[[ Data open ]]

-- ==== Sys2Proof/Machine/Flags.lean ====
section
/-! DEFINITION. The `STATUS` fields: their numbers (`10_state.md` R23, `00_scope.md` R17), the word the host
reads, their updates, and the two invalidation rules (R46, R47). -/

namespace Sys2Proof.Machine

/-- The number of a status code (`60_exceptions.md` R231). -/
def codeBits (c : Code) : BitVec 4 :=
  match c with
  | .ok => 0
  | .errCmd => 1
  | .errCfg => 2
  | .errSeq => 3
  | .errUncorr => 4
  | .errUnderrun => 5
  | .errLeftover => 6

/-- The number of a stage (`00_scope.md` R17). -/
def stageBits (st : Stage) : BitVec 3 :=
  match st with
  | .none => 0
  | .syn => 1
  | .kes => 2
  | .chn => 3
  | .fny => 4
  | .apl => 5

/-- The number of a cursor state (`00_scope.md` R17). -/
def ffStateBits (f : FfState) : BitVec 2 :=
  match f with
  | .idle => 0
  | .active => 1
  | .ended => 2

/-- `STATUS` as the host reads it: `CODE` 3:0, `STAGE` 6:4, `SZERO` 7, `FF_STATE` 9:8, the rest 0
(`10_state.md` R23). -/
def statusWord (st : Status) : Word :=
  (ffStateBits st.ffState).setWidth 32 <<< 8 ||| (BitVec.ofBool st.szero).setWidth 32 <<< 7 |||
    (stageBits st.stage).setWidth 32 <<< 4 ||| (codeBits st.code).setWidth 32

/-- `FF_LAST` as the host reads it: `X` 7:0, `Y` 15:8, `VALID` 16, the rest 0 (`10_state.md` R36). -/
def lastCellWord (l : LastCell) : Word :=
  (BitVec.ofBool l.valid).setWidth 32 <<< 16 ||| l.y.setWidth 32 <<< 8 ||| l.x.setWidth 32

/-- `STATUS.STAGE <- st`. -/
def State.setStage (s : State) (st : Stage) : State := { s with status := { s.status with stage := st } }

/-- `STATUS.SZERO <- z`. -/
def State.setSzero (s : State) (z : Bool) : State := { s with status := { s.status with szero := z } }

/-- `STATUS.FF_STATE <- f`. -/
def State.setFfState (s : State) (f : FfState) : State := { s with status := { s.status with ffState := f } }

/-- Reed-Solomon result invalidation (`10_state.md` R46): `STAGE <- NONE`, `SZERO <- 0`, nothing else. -/
def State.invalidateRs (s : State) : State := (s.setStage .none).setSzero false

/-- Cursor invalidation (`10_state.md` R47): `FF_STATE <- IDLE`, nothing else. -/
def State.invalidateFf (s : State) : State := s.setFfState .idle

/-- `SZERO` of a list of syndromes: every one of them is zero, true for none (`41_rs_commands.md` R143). -/
def allZero (bytes : List Byte) : Bool := bytes.all (fun b => b == 0)

end Sys2Proof.Machine
end

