-- ==== Sys2Proof/Machine/Gf256.lean ====
section
/-! DEFINITION. Arithmetic of GF(256) and of polynomials over it (`40_gf256.md`). The field polynomial is an
argument, so that the primitivity test of R116 is the same arithmetic. A polynomial is a list, lowest degree
first (R117). -/

namespace Sys2Proof.Machine

/-- `gf_add`, also subtraction (`40_gf256.md` R111). -/
def gfAdd (a b : Byte) : Byte := a ^^^ b

/-- The shift-and-add loop of `gf_mul` (`40_gf256.md` R112), `k` turns to go: `aa` has 9 bits. -/
def gfMulLoop (poly : BitVec 9) : Nat → BitVec 9 → Byte → Byte → Byte
  | 0, _, _, r => r
  | k + 1, aa, bb, r =>
    let r' := if bb.getLsbD 0 then r ^^^ aa.setWidth 8 else r
    let shifted := aa <<< 1
    let aa' := if shifted.getLsbD 8 then shifted ^^^ poly else shifted
    gfMulLoop poly k aa' (bb >>> 1) r'

/-- `gf_mul(a, b)` modulo the field polynomial (`40_gf256.md` R112). -/
def gfMul (poly : BitVec 9) (a b : Byte) : Byte := gfMulLoop poly 8 (a.setWidth 9) b 0

/-- `a^n` by `n` products: the repeated product of R113 and the power of R114. -/
def gfPow (poly : BitVec 9) (a : Byte) : Nat → Byte
  | 0 => 0x01
  | n + 1 => gfMul poly (gfPow poly a n) a

/-- The generator `alpha` (`00_scope.md` R10). -/
def alpha : Byte := 0x02

/-- `gf_exp(e) = alpha^(e mod 255)` for any integer `e` (`40_gf256.md` R113). -/
def gfExp (poly : BitVec 9) (e : Int) : Byte := gfPow poly alpha (e % 255).toNat

/-- `gf_inv(a) = a^254`, so `gf_inv(0) = 0` (`40_gf256.md` R114). -/
def gfInv (poly : BitVec 9) (a : Byte) : Byte := gfPow poly a 254

/-- `poly_eval(p, v)` by Horner's rule from the highest index down (`40_gf256.md` R118); the empty polynomial
gives 0 (`93_implementation_defined.md` I24). -/
def polyEval (poly : BitVec 9) (p : List Byte) (v : Byte) : Byte :=
  p.foldr (fun coeff acc => gfMul poly acc v ^^^ coeff) 0

/-- Keep the coefficients at odd places of the original polynomial: helper of `derivative`, the flag says
whether the next coefficient's index is odd. -/
def keepOdd : Bool → List Byte → List Byte
  | _, [] => []
  | odd, c :: cs => (if odd then c else 0) :: keepOdd (!odd) cs

/-- The formal derivative `dp[i-1] = p[i]` for odd `i`, 0 for even `i` (`40_gf256.md` R119). -/
def derivative (p : List Byte) : List Byte := keepOdd true p.tail

/-- The primitivity test of `40_gf256.md` R116: bit 8 set, 255 distinct powers of `0x02`, and back to 1. -/
def isPrimitive (poly : BitVec 9) : Bool :=
  poly.getLsbD 8 && decide ((List.range 255).map (gfPow poly alpha)).Nodup && gfPow poly alpha 255 == 0x01

end Sys2Proof.Machine
end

[[ Data closed ]]

Output the material in full, exactly as it appears.

▶ **Solution below**
-- ==== Sys2Proof/Machine/Flags.lean ====
section
/-! DEFINITION. The `STATUS` fields: their numbers (`10_state.md` R23, `00_scope.md` R17), the word the host
reads, their updates, and the two invalidation rules (R46, R47). -/

namespace Sys2Proof.Machine

/-- The number of a status code (`60_exceptions.md` R231). -/
def codeBits (c : Code) : BitVec 4 :=
  match c with
  | .ok => 0
  | .errCmd => 1
  | .errCfg => 2
  | .errSeq => 3
  | .errUncorr => 4
  | .errUnderrun => 5
  | .errLeftover => 6

/-- The number of a stage (`00_scope.md` R17). -/
def stageBits (st : Stage) : BitVec 3 :=
  match st with
  | .none => 0
  | .syn => 1
  | .kes => 2
  | .chn => 3
  | .fny => 4
  | .apl => 5

/-- The number of a cursor state (`00_scope.md` R17). -/
def ffStateBits (f : FfState) : BitVec 2 :=
  match f with
  | .idle => 0
  | .active => 1
  | .ended => 2

/-- `STATUS` as the host reads it: `CODE` 3:0, `STAGE` 6:4, `SZERO` 7, `FF_STATE` 9:8, the rest 0
(`10_state.md` R23). -/
def statusWord (st : Status) : Word :=
  (ffStateBits st.ffState).setWidth 32 <<< 8 ||| (BitVec.ofBool st.szero).setWidth 32 <<< 7 |||
    (stageBits st.stage).setWidth 32 <<< 4 ||| (codeBits st.code).setWidth 32

/-- `FF_LAST` as the host reads it: `X` 7:0, `Y` 15:8, `VALID` 16, the rest 0 (`10_state.md` R36). -/
def lastCellWord (l : LastCell) : Word :=
  (BitVec.ofBool l.valid).setWidth 32 <<< 16 ||| l.y.setWidth 32 <<< 8 ||| l.x.setWidth 32

/-- `STATUS.STAGE <- st`. -/
def State.setStage (s : State) (st : Stage) : State := { s with status := { s.status with stage := st } }

/-- `STATUS.SZERO <- z`. -/
def State.setSzero (s : State) (z : Bool) : State := { s with status := { s.status with szero := z } }

/-- `STATUS.FF_STATE <- f`. -/
def State.setFfState (s : State) (f : FfState) : State := { s with status := { s.status with ffState := f } }

/-- Reed-Solomon result invalidation (`10_state.md` R46): `STAGE <- NONE`, `SZERO <- 0`, nothing else. -/
def State.invalidateRs (s : State) : State := (s.setStage .none).setSzero false

/-- Cursor invalidation (`10_state.md` R47): `FF_STATE <- IDLE`, nothing else. -/
def State.invalidateFf (s : State) : State := s.setFfState .idle

/-- `SZERO` of a list of syndromes: every one of them is zero, true for none (`41_rs_commands.md` R143). -/
def allZero (bytes : List Byte) : Bool := bytes.all (fun b => b == 0)

end Sys2Proof.Machine
end

-- ==== Sys2Proof/Machine/Gf256.lean ====
section
/-! DEFINITION. Arithmetic of GF(256) and of polynomials over it (`40_gf256.md`). The field polynomial is an
argument, so that the primitivity test of R116 is the same arithmetic. A polynomial is a list, lowest degree
first (R117). -/

namespace Sys2Proof.Machine

/-- `gf_add`, also subtraction (`40_gf256.md` R111). -/
def gfAdd (a b : Byte) : Byte := a ^^^ b

/-- The shift-and-add loop of `gf_mul` (`40_gf256.md` R112), `k` turns to go: `aa` has 9 bits. -/
def gfMulLoop (poly : BitVec 9) : Nat → BitVec 9 → Byte → Byte → Byte
  | 0, _, _, r => r
  | k + 1, aa, bb, r =>
    let r' := if bb.getLsbD 0 then r ^^^ aa.setWidth 8 else r
    let shifted := aa <<< 1
    let aa' := if shifted.getLsbD 8 then shifted ^^^ poly else shifted
    gfMulLoop poly k aa' (bb >>> 1) r'

/-- `gf_mul(a, b)` modulo the field polynomial (`40_gf256.md` R112). -/
def gfMul (poly : BitVec 9) (a b : Byte) : Byte := gfMulLoop poly 8 (a.setWidth 9) b 0

/-- `a^n` by `n` products: the repeated product of R113 and the power of R114. -/
def gfPow (poly : BitVec 9) (a : Byte) : Nat → Byte
  | 0 => 0x01
  | n + 1 => gfMul poly (gfPow poly a n) a

/-- The generator `alpha` (`00_scope.md` R10). -/
def alpha : Byte := 0x02

/-- `gf_exp(e) = alpha^(e mod 255)` for any integer `e` (`40_gf256.md` R113). -/
def gfExp (poly : BitVec 9) (e : Int) : Byte := gfPow poly alpha (e % 255).toNat

/-- `gf_inv(a) = a^254`, so `gf_inv(0) = 0` (`40_gf256.md` R114). -/
def gfInv (poly : BitVec 9) (a : Byte) : Byte := gfPow poly a 254

/-- `poly_eval(p, v)` by Horner's rule from the highest index down (`40_gf256.md` R118); the empty polynomial
gives 0 (`93_implementation_defined.md` I24). -/
def polyEval (poly : BitVec 9) (p : List Byte) (v : Byte) : Byte :=
  p.foldr (fun coeff acc => gfMul poly acc v ^^^ coeff) 0

/-- Keep the coefficients at odd places of the original polynomial: helper of `derivative`, the flag says
whether the next coefficient's index is odd. -/
def keepOdd : Bool → List Byte → List Byte
  | _, [] => []
  | odd, c :: cs => (if odd then c else 0) :: keepOdd (!odd) cs

/-- The formal derivative `dp[i-1] = p[i]` for odd `i`, 0 for even `i` (`40_gf256.md` R119). -/
def derivative (p : List Byte) : List Byte := keepOdd true p.tail

/-- The primitivity test of `40_gf256.md` R116: bit 8 set, 255 distinct powers of `0x02`, and back to 1. -/
def isPrimitive (poly : BitVec 9) : Bool :=
  poly.getLsbD 8 && decide ((List.range 255).map (gfPow poly alpha)).Nodup && gfPow poly alpha 255 == 0x01

end Sys2Proof.Machine
end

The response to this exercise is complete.